Incorporating faculty sense making in the implementation and modification of an instrument to measure social and cognitive engagement

Background Over the last decade, numerous calls for change in engineering education have been made. Following these recommendations, the field of engineering education saw the development and implementation of several learning innovation and instructional practices. While there has been extensive research examining barriers and affordances to the adoption of teaching practices and curriculum, much less work has been done on assessment instruments. In addition, research highlights there is generally resistance on the part of faculty members when it comes to adopting new practices, owing to the fact that faculty often feel as though their input was not solicited during the development process.

Purpose As part of a larger study to develop an instrument that measures students’ social and cognitive engagement with a course, this work seeks to explore the decision making processes faculty undertake when they choose to adapt and adopt the aforementioned instrument. In addition, we seek to investigate how engaging faculty in the process of developing and, using the instrument impacts the overall ability of the instrument to meet the needs of current and future users.
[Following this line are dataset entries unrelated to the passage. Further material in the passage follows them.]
/-- The mute in force changes at a frame boundary only, to the largest of the three levels; the clock switches at a frame boundary, and
is counted; a rise of the clock waits until the supply stands at the new set voltage, 60 mV above the point's minimum, and for five estimates
without a droop. In a withheld clk the stream and what is in flight stand still, and it is counted. A droop trip sets the droop mute to 16; once every detector
has recovered it falls by one a step (15 R401, R405, R406). -/
def Spec.MuteAndClock : Prop :=
  ∀ (s : State) (d : BitVec 4) (k : Nat),
    let p := s.power
    let edge := s.cnt.frame % 16 = 0
    let volts := fun k => (Config.vMin k : Int) + 60
    (edge → exec .muteChangeEffect s
        = .next { s with power := { p with mute := max p.capMute (max p.droopMute p.thermalMute) } })
    ∧ (¬edge → exec .muteChangeEffect s = .next s ∧ exec .dvfsClockSwitch s = .next s)
    ∧ (p.dvfsNext = none → exec .dvfsClockSwitch s = .next s)
    ∧ (p.dvfsNext = some k → edge →
        (k < p.dvfs → p.quiet < 5 ∨ p.tripped ≠ 0 ∨ p.supply < volts k - volts p.dvfs → exec .dvfsClockSwitch s = .next s)
        ∧ (p.dvfs ≤ k ∨ (5 ≤ p.quiet ∧ p.tripped = 0 ∧ volts k - volts p.dvfs ≤ p.supply) → ∃ t, exec .dvfsClockSwitch s = .next t
            ∧ t.power = { p with dvfs := k, dvfsNext := none, supply := p.supply + volts p.dvfs - volts k }
            ∧ objGet t 0x7432 3 = (objGet s 0x7432 3 + 1) % 2 ^ 64 ∧ s.SameData t))
    ∧ (∃ t, exec (.droopTrip d) s = .next t
        ∧ t.power = { p with droopMute := 16, tripped := p.tripped ||| (1 <<< d.toNat), recovering := false, quiet := 0 }
        ∧ objGet t 0x7432 2 = (objGet s 0x7432 2 + 1) % 2 ^ 64 ∧ s.SameData t)
    ∧ (p.tripped ≠ 0 → exec .droopRecovery s = .next { s with power := { p with tripped := 0, recovering := true } })
    ∧ (p.tripped = 0 → exec .droopRecovery s = .next s)
    ∧ (p.recovering = true → 0 < p.droopMute → exec .droopMuteStep s
        = .next { s with power := { p with droopMute := p.droopMute - 1, recovering := decide (1 < p.droopMute) } })
    ∧ (p.recovering = false → exec .droopMuteStep s = .next s)
    ∧ (withheld s = true → s.fab.inbox = [] → ∃ t, exec .bundleIssue s = .next t ∧ t.seq = s.seq ∧ t.work = s.work ∧ t.cnt.clk = s.cnt.clk
        ∧ t.cnt.frame = (s.cnt.frame + 1) % 16 ∧ objGet t 0x7432 1 = (objGet s 0x7432 1 + 1) % 2 ^ 64 ∧ s.SameData t)

/-- The estimator, the cap controller, the mute, the clock and droop (15 R398 to R406). -/
def Obligations.PowerControl : Prop :=
  Spec.CapController ∧ Spec.GainCorrection ∧ Spec.MuteAndClock

/-- The thermal points, on the hottest of the quarters and peripheries: below warning nothing but the readings changes, and with them the measured core supplies, which are free values (log entry 40); passing 95 °C
raises interrupt 15h and counts a warning; from 100 °C on the device is throttled, from 105 °C on the thermal mute is 16; at 110 °C
it trips: the trip is logged, THERMTRIP_N asserts, every domain but AON goes down and its contents are lost (15 R408, R409,
Table 15-7; readings in 1/8 °C). -/
def Spec.ThermalPoints : Prop :=
  ∀ (s : State) (sensors piles : List Int),
    let top := (hottest (sensors.take 40)).2
    let was := signedOf 32 (objGet s 0x3030 1)
    let cmd := Instr.thermalSensorRead sensors piles
    sensors.length = 48 →
      (top < 760 → ∃ t, exec cmd s = .next t ∧ t.power.sensors = sensors ∧ objGet t 0x3030 1 = patternOf 32 top
        ∧ t.cnt = { s.cnt with free := s.cnt.free + 2 } ∧ t.power.throttled = false ∧ t.power.limit = false
        ∧ (s.power.limit = true → t.power.thermalMute = 0) ∧ t.seq = s.seq ∧ s.SameData t)
      ∧ (was < 760 → 760 ≤ top → top < 800 → ∃ t, exec cmd s = .next t ∧ t.cnt.ipend = s.cnt.ipend ||| 32
        ∧ t.power.warnings = s.power.warnings + 1 ∧ t.seq = s.seq ∧ s.SameData t)
      ∧ (800 ≤ top → top < 840 → ∃ t, exec cmd s = .next t ∧ t.power.throttled = true
        ∧ (was < 800 → t.cnt.ipend.getLsbD 5 = true) ∧ t.seq = s.seq ∧ s.SameData t)
      ∧ (840 ≤ top → top < 880 → s.power.limitN < 49999 → s.power.limit = false → ∃ t, exec cmd s = .next t
        ∧ t.power.limit = true ∧ t.power.thermalMute = 16 ∧ t.cnt.ipend.getLsbD 5 = true
        ∧ objGet t 0x7432 4 = (objGet s 0x7432 4 + 1) % 2 ^ 64 ∧ t.seq = s.seq ∧ s.SameData t)
      ∧ (880 ≤ top → ∃ t, exec cmd s = .next t ∧ t.power.thermtrip = true ∧ t.power.state = 3 ∧ t.power.domains = 1
        ∧ (∃ x, t.power.trips.getLast? = some x ∧ x.1 = s.fab.beat.count ∧ x.2.2 = top) ∧ objGet t 0x3000 1 = 3
        ∧ t.seq.running = false ∧ t.mem = [] ∧ t.sc = ⟨[], []⟩ ∧ t.slots = [])

/-- A requested state begins once it may: the lower-power of the two requests becomes the target; a lower one waits for the stream to
stop and every tag to end. Its completion puts the state and its domains in force; entry to damped loses the sequencer, the scalar
registers, tiles and the element-wise engine, and leaves memory, the caches, cues and scale slots; before everything but AON goes down, the
dirty lines of the caches are written back, counted in 7220h:07 (DEDUCED, log entry 95) (15 R391 to R395, Table 15-2). -/
def Spec.PowerTransitions : Prop :=
  ∀ (s : State) (ids : List (Nat × ModuleId)) (t : Nat),
    let p := s.power
    let w := max (objGet s 0x3000 1) (objGet s 0x3000 2)
    let free := p.target = none ∧ s.trust.boot = 3 ∧ s.trust.security ≠ 4 ∧ s.board.p48v = true ∧ s.trust.updStatus ≠ 4
    (free → w < p.state → exec .powerTransitionBegin s = .next { s with power := { p with target := some w } })
    ∧ (free → p.state < w → mayLower s = false → exec .powerTransitionBegin s = .next s)
    ∧ (free → p.state = 0 → w = 1 → mayLower s = true →
        exec .powerTransitionBegin s = .next { s with power := { p with target := some 1 } })
    ∧ (w = p.state → exec .powerTransitionBegin s = .next s)
    ∧ (p.target = none → exec (.powerTransitionComplete ids) s = .next s)
    ∧ (p.target = some t → t < 3 → t ≤ p.state ∨ mayLower s = true → objGet s 0x2200 2 = 0 →
        ∃ u, exec (.powerTransitionComplete ids) s = .next u ∧ u.power.state = t ∧ u.power.target = none
          ∧ u.power.domains = domainsFor s t
          ∧ (p.state = 0 → 1 ≤ t → u.seq = resetSeq ∧ u.sc = ⟨[], []⟩ ∧ u.tiles = resetTiles ∧ u.elem = resetElem
              ∧ u.mem = s.mem ∧ u.cache = s.cache ∧ u.slots = s.slots ∧ u.fab.cues = s.fab.cues))
    ∧ (p.target = some 3 → p.state = 3 ∨ mayLower s = true →
        ∃ u, exec (.powerTransitionComplete ids) s = .next u ∧ u.power.state = 3 ∧ u.power.domains = 1 ∧ u.cache = [] ∧ u.mem = []
          ∧ objGet u 0x7220 7 = (objGet s 0x7220 7 + s.cache.countP fun e => e.2.dirty) % 2 ^ 64)

/-- Thermal points and power states (15 R392 to R395, R408, R409). -/
def Obligations.PowerStates : Prop :=
  Spec.ThermalPoints ∧ Spec.PowerTransitions

/-! ### The board (18) and boot (16 R411) -/

/-- From the rise of P48V to the steward: the AON converter starts in internal reset; its release samples the straps and starts the ROM,
which starts the steward firmware of a good flash image and goes to recovery without one; ROM derives the DeviceID keys and the CDI from the
UDS, which it then closes; the rest of the last reserved block of DeviceID's leaves is skipped; the steward is ready once the runtime, the engine components and the installed peals verify. PE_PERST_N low takes the link down (18 R468, R469; 16 R411, R412, R421 to R423, Tables 16-1, 16-6). -/
def Spec.BoardStarts : Prop :=
  ∀ (s : State) (straps : BitVec 3),
    (s.board.p48v = true → exec .p48vRise s = .next s)
    ∧ (s.board.p48v = false → ∃ t, exec .p48vRise s = .next t ∧ t.board.p48v = true ∧ t.board.aon = true
        ∧ t.board.inReset = true ∧ t.power.thermtrip = false ∧ t.power.state = 3 ∧ t.power.domains = 1 ∧ t.trust.boot = 0
        ∧ t.rel.ledger = s.rel.ledger ∧ t.rel.ring = s.rel.ring ∧ t.seq = resetSeq)
    ∧ (s.board.aon = true → s.board.inReset = true → exec (.aonResetRelease straps) s = .next { s with
        board := { s.board with inReset := false, resetLow := false, straps := straps }
        trust := { s.trust with boot := 1 } })
    ∧ (s.trust.boot = 1 → s.trust.flashBad = false → bootVerifies s s.trust.flash [1] = true →
        ∃ seed cdi, exec .romBootComplete s = .next { s with trust := { s.trust with
            boot := 2, running := s.trust.flash, leaves := skipBlock s.trust.leaves, udsClosed := true, deviceSeed := seed, cdi := cdi } }
          ∧ (hasIdentity s = true → seed = kdf (udsNow s) 0 [BitVec.ofNat 8 s.trust.security])
          ∧ (hasIdentity s = true → s.trust.udsClosed = false → cdi = hmac384 (udsNow s)
              (Config.sha384 (componentOf s.trust.flash 1) ++ leBytes 4 (svnOf s.trust.flash 1)
                ++ [BitVec.ofNat 8 s.trust.security, BitVec.ofNat 8 s.trust.level])))
    ∧ (s.trust.boot = 1 → s.trust.flashBad = true → ∃ t, exec .romBootComplete s = .next t ∧ t.trust.boot = 4
        ∧ t.board.stwRdy = true ∧ s.SameData t)
    ∧ (s.trust.boot ≠ 1 → exec .romBootComplete s = .next s)
    ∧ (s.trust.boot = 2 → bootVerifies s s.trust.running [2, 3] = true → pealsVerify s = true → ∃ t, exec .stewardFirmwareReady s = .next t
        ∧ t.trust.boot = 3 ∧ t.board.stwRdy = true ∧ t.seq = s.seq ∧ s.SameData t)
    ∧ (s.trust.boot ≠ 2 → exec .stewardFirmwareReady s = .next s)
    ∧ (exec (.pePerstNChange true) s = .next { s with host := { s.host with perstHigh := true } })
    ∧ (∃ t, exec (.pePerstNChange false) s = .next t ∧ t.host.perstHigh = false ∧ t.host.link = false ∧ t.seq = s.seq
        ∧ s.SameData t)

/-- Losing the input: a reset pulse of 10 µs or more, a brownout and an overvoltage stop the stream and take every domain but AON down;
the fault log gets an entry with the kind; input recovery leaves the device in D3cold with 3000h:01 at 3 (18 R470 to R472). -/
def Spec.BoardFaults : Prop :=
  ∀ (s : State) (us : Nat) (b : Bool),
    let down := fun (t : State) => t.power.domains = 1 ∧ t.power.state = 3 ∧ t.seq = resetSeq ∧ t.mem = [] ∧ t.sc = ⟨[], []⟩
    let logs := fun (t : State) (kind : Nat) => down t ∧ t.board.p48v = false ∧ t.board.aon = true
      ∧ ∃ x, t.board.faultLog.getLast? = some x ∧ x.2.1 = kind ∧ x.2.2 = (if b then 1 else 0)
    (s.board.aon = true → s.board.inReset = false → 10 ≤ us → ∃ t, exec (.resetNAssert us) s = .next t ∧ down t
        ∧ t.board.inReset = true ∧ t.board.resetLow = true ∧ t.trust.boot = 0 ∧ t.rel.ledger = s.rel.ledger)
    ∧ (s.board.p48v = true → s.board.aon = true → (∃ t, exec (.brownout b) s = .next t ∧ logs t 1)
        ∧ (∃ t, exec (.overvoltage b) s = .next t ∧ logs t 2))
    ∧ (s.board.p48v = false → s.board.aon = true → ∃ t, exec .inputRecovery s = .next t ∧ t.board.p48v = true
        ∧ objGet t 0x3000 1 = 3 ∧ t.power = s.power ∧ s.SameData t)

/-- The connector: every position of the grid of 80 columns and 60 rows carries one contact, no contact stands at two positions, and outside
the grid there is none. An unpowered device drives no output; while it is in reset every output is low but THERMTRIP_N, an open drain that
shows its latch whenever AON is powered; out of reset STW_RDY shows whether the steward is ready (18 R461, R462, R465, R467, Table 18-4). -/
def Spec.BoardContacts : Prop :=
  (∀ col row, (contactAt col row).isSome = true ↔ 1 ≤ col ∧ col ≤ 80 ∧ 1 ≤ row ∧ row ≤ 60)
    ∧ (∀ c r c' r' x, contactAt c r = some x → contactAt c' r' = some x → c = c' ∧ r = r')
    ∧ ∀ (s : State) (p : OutPin),
      (s.board.aon = false → pinLevel s p = .highZ)
      ∧ (s.board.aon = true →
          pinLevel s .thermtripN = (if s.power.thermtrip = true then .low else .highZ)
          ∧ (s.board.inReset = true ∨ s.board.resetLow = true → p ≠ .thermtripN → pinLevel s p = .low)
          ∧ (s.board.inReset = false → s.board.resetLow = false →
              pinLevel s .stwRdy = (if s.board.stwRdy = true then .high else .low)))

/-- The board: start, reset, the loss of the input, and the contacts of the connector (18 R461 to R472, 16 R411, R421). -/
def Obligations.TheBoard : Prop :=
  Spec.BoardStarts ∧ Spec.BoardFaults ∧ Spec.BoardContacts

/-! ### Firmware, tokens, debug, attestation (16) -/

/-- An update: a verified image waits as status 3, a refused one ends as 6 with its reason; a write of 1 to 1F50h:02 arms it and a write of
0 discards it as status 7; at its activation, in the clk of a beat boundary, the new image runs, the steward restarts and the flash is written, and an
abort in that clk finds nothing to abort; records that have waited in AON are filed when the steward is back; the end of the flash write is status
5; a commit raises each firmware counter to the version of the running component (16 R416, R418, R419). Requests are answered with their status and counted (17 R450). -/
def Obligations.UpdatesRun : Prop :=
  ∀ (s : State) (failed : List (BitVec 3)),
    let t0 := s.trust
    let answer := fun (t : State) (st : Nat) => ∃ r, t.out = .answer .bmc st [] :: r
    (t0.updStatus = 2 → t0.boot ≠ 4 → ∃ t, exec .updateVerifyComplete s = .next t ∧ s.SameData t
        ∧ (imageRefusal s t0.staged = 0 → t.trust = { t0 with updStatus := 3 })
        ∧ (imageRefusal s t0.staged ≠ 0 →
            t.trust = { t0 with updStatus := 6, updReason := imageRefusal s t0.staged, staged := [] }))
    ∧ (t0.updStatus = 3 → t0.goAhead = true → s.rel.running = none → s.rel.follows = [] → s.fab.beat.gen = true →
        s.fab.beat.waiting = false → s.fab.beat.boundary = s.cnt.clk + s.cnt.withheld →
        domOn s 1 = true → ∃ t, exec (.updateActivation failed) s = .next t ∧ t.trust.updStatus = 4
          ∧ t.trust.running = t0.staged ∧ t.trust.restarting = true ∧ t.trust.goAhead = false ∧ t.trust.since = s.cnt.clk + s.cnt.withheld
          ∧ t.seq.lines = []
          ∧ t.sc = s.sc ∧ t.tiles = s.tiles ∧ t.elem = s.elem ∧ t.slots = s.slots)
    ∧ (s.rel.waiting = [] → exec .stewardRestartComplete s = .next { s with trust := { t0 with restarting := false } })
    ∧ (∃ t, exec .stewardRestartComplete s = .next t ∧ t.trust = { t0 with restarting := false } ∧ t.rel.waiting = []
        ∧ (s.rel.ring.length + s.rel.waiting.length ≤ 4096 → t.rel.ring = s.rel.ring ++ s.rel.waiting) ∧ t.seq = s.seq ∧ s.SameData t)
    ∧ (t0.boot = 3 → t0.restarting = true → t0.since = s.cnt.clk + s.cnt.withheld → t0.updStatus = 4 →
        ∃ t, exec (.updateAbort .bmc) s = .next t ∧ t.trust = t0 ∧ answer t 7 ∧ s.SameData t)
    ∧ (t0.updStatus = 4 → t0.restarting = false → t0.boot = 3 → ∃ t, exec .flashWriteComplete s = .next t
        ∧ t.trust = { t0 with updStatus := 5, flash := t0.running, flashBad := false, staged := [] } ∧ s.SameData t)
    ∧ (t0.boot = 3 → t0.restarting = false →
        (t0.updStatus = 3 → ∃ t, exec (.updateActivate .bmc) s = .next t ∧ t.trust = { t0 with goAhead := true } ∧ answer t 0
          ∧ s.SameData t)
        ∧ (t0.updStatus ≠ 3 → ∃ t, exec (.updateActivate .bmc) s = .next t ∧ t.trust = t0 ∧ answer t 0xA ∧ s.SameData t)
        ∧ (1 ≤ t0.updStatus → t0.updStatus ≤ 3 → ∃ t, exec (.updateAbort .bmc) s = .next t
            ∧ t.trust = { t0 with updStatus := 7, staged := [], goAhead := false, updBy := none } ∧ answer t 0 ∧ s.SameData t)
        ∧ (t0.updStatus = 5 → s.rel.peals = [] → ∃ t, exec (.commitSecurityVersions .bmc) s = .next t
            ∧ t.trust = { t0 with updStatus := 0 } ∧ answer t 0
            ∧ (∀ k ∈ [1, 2, 3], objGet t 0x5020 k = max (objGet s 0x5020 k) (svnOf t0.running k))
            ∧ objGet t 0x5020 4 = objGet s 0x5020 4 ∧ s.SameData t))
Method A group of engineering faculty at a pacific northwest institution will participate in this study through interviews and survey implementation in their course. Data will be collected by means of three interviews. First, faculty will be interviewed to understand their motivation in using our survey and their perception its benefits. A second interview will follow, using the instrument items as a guide to determine how faculty make sense of these items in relation to their course and their students. In a final interview, faculty will be provided a summary of the survey results for their students and prompted to discuss how this data is useful to them as a teacher. Faculty will also be asked what parts of the survey they would like changed and why.

Results This study will demonstrate how feedback from faculty, as it relates to the usability of the instrument and recommendations for improvement, impact the evolution of the social and cognitive engagement instrument. In addition, this approach will allow for an understanding of how the adoption of the instrument emerged through faculty input.

Conclusion Uncovering how and why faculty are motivated to investigate student engagement in their course is a core component of validity. Also, understanding faculty perspective can guide future development efforts. Future research will investigate the role of the instrument and student data on teachers changing their teaching practices.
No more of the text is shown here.